[Excerpts from a dataset]
● ● ● ● ●

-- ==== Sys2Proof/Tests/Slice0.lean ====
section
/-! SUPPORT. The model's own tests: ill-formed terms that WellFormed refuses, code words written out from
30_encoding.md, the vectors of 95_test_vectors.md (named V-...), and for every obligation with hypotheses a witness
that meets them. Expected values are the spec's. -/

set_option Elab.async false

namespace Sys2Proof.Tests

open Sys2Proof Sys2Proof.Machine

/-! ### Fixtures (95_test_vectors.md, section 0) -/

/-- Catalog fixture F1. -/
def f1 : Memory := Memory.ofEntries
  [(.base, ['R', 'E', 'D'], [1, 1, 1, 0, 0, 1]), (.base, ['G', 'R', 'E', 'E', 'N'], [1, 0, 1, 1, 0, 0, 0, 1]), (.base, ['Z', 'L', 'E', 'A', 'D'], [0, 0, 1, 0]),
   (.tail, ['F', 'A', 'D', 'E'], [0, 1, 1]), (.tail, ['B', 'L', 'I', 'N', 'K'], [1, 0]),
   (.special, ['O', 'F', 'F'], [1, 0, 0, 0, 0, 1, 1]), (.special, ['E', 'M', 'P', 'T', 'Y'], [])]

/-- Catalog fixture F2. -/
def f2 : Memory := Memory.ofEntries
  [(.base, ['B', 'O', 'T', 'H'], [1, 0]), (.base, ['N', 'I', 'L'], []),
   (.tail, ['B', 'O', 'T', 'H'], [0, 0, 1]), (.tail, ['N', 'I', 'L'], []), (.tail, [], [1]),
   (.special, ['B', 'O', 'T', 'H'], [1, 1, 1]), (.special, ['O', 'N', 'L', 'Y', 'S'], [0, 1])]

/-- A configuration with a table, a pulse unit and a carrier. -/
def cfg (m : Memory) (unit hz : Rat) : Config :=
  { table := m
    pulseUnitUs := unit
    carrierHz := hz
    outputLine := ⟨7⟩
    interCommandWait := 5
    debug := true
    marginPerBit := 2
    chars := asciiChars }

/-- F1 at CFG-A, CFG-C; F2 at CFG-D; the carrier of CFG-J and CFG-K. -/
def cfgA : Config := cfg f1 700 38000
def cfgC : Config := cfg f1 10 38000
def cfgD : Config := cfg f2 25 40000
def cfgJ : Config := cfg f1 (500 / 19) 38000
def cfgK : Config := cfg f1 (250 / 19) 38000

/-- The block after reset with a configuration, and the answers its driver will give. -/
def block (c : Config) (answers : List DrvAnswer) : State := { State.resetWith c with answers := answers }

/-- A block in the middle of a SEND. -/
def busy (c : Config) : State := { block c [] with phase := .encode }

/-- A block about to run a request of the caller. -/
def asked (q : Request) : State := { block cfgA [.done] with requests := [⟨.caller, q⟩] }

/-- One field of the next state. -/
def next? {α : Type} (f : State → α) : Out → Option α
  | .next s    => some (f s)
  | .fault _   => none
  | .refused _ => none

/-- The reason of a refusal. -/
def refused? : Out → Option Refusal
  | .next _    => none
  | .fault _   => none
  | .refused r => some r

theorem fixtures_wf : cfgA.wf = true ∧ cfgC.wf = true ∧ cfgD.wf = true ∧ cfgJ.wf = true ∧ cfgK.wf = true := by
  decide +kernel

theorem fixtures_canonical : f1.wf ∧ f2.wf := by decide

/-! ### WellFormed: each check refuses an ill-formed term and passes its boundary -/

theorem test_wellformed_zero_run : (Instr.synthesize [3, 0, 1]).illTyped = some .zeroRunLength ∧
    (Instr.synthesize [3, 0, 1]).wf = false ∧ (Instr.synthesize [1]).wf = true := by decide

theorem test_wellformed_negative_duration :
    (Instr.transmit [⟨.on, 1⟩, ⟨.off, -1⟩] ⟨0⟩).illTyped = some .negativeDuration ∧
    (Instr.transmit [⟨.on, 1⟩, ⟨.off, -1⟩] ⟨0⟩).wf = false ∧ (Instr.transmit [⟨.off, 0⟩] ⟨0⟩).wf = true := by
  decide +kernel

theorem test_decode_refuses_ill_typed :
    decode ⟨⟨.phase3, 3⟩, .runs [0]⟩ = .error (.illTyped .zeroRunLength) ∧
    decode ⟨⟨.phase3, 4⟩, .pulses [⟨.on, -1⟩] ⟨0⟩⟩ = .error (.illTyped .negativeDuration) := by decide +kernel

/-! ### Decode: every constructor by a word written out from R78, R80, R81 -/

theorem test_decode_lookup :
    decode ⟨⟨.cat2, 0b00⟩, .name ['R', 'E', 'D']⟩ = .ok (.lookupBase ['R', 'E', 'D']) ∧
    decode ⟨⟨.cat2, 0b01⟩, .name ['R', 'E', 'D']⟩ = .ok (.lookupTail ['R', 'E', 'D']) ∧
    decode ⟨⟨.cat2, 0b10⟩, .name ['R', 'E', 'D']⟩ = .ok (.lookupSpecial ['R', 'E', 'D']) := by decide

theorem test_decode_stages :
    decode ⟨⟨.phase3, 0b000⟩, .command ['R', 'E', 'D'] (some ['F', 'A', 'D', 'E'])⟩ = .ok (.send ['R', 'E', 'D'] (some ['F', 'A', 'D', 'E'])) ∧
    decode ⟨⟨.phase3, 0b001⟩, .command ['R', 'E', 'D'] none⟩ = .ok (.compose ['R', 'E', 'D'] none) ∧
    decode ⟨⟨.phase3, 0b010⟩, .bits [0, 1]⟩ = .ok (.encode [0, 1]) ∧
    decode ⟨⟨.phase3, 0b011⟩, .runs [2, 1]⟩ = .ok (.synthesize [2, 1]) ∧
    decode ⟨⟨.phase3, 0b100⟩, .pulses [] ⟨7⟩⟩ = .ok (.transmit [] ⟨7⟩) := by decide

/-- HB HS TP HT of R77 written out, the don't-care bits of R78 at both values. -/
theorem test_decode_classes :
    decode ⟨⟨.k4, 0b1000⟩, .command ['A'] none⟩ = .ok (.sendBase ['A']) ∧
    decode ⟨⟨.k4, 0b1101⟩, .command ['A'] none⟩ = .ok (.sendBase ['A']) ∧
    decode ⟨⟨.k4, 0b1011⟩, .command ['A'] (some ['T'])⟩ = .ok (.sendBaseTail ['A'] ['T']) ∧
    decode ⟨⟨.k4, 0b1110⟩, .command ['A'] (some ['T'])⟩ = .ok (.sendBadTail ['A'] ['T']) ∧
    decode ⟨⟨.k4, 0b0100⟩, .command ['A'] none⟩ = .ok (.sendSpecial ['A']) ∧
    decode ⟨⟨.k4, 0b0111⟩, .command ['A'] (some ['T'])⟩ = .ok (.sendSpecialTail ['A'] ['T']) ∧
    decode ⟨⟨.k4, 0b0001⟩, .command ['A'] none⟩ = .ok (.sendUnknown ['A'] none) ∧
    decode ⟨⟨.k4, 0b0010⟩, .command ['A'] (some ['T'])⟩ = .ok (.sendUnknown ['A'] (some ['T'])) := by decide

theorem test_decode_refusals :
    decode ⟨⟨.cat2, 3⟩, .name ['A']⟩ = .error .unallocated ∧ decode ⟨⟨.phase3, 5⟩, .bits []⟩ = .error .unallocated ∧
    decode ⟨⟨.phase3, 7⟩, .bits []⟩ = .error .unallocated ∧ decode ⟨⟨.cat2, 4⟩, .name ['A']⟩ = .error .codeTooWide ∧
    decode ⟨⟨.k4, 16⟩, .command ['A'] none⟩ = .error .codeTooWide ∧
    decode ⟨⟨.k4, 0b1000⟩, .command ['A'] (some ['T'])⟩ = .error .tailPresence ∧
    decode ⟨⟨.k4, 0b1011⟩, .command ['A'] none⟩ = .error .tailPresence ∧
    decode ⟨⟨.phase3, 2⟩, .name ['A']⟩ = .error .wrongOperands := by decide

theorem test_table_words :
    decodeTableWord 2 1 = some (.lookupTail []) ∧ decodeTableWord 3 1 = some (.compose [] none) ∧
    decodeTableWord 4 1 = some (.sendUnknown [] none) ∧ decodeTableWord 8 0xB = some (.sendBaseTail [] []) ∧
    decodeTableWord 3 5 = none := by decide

● ● ● ● ●

### What needs to be done
Copy the stretch of the records above that runs from the line with "decode ⟨⟨.k4, 0b1000⟩, .command ['A'] none⟩" through the line with "decode ⟨⟨.k4, 0b1110⟩, .command". Both end lines belong in the copy, and nothing else does.

### Exercise response
    decode ⟨⟨.k4, 0b1000⟩, .command ['A'] none⟩ = .ok (.sendBase ['A']) ∧
    decode ⟨⟨.k4, 0b1101⟩, .command ['A'] none⟩ = .ok (.sendBase ['A']) ∧
    decode ⟨⟨.k4, 0b1011⟩, .command ['A'] (some ['T'])⟩ = .ok (.sendBaseTail ['A'] ['T']) ∧
    decode ⟨⟨.k4, 0b1110⟩, .command ['A'] (some ['T'])⟩ = .ok (.sendBadTail ['A'] ['T']) ∧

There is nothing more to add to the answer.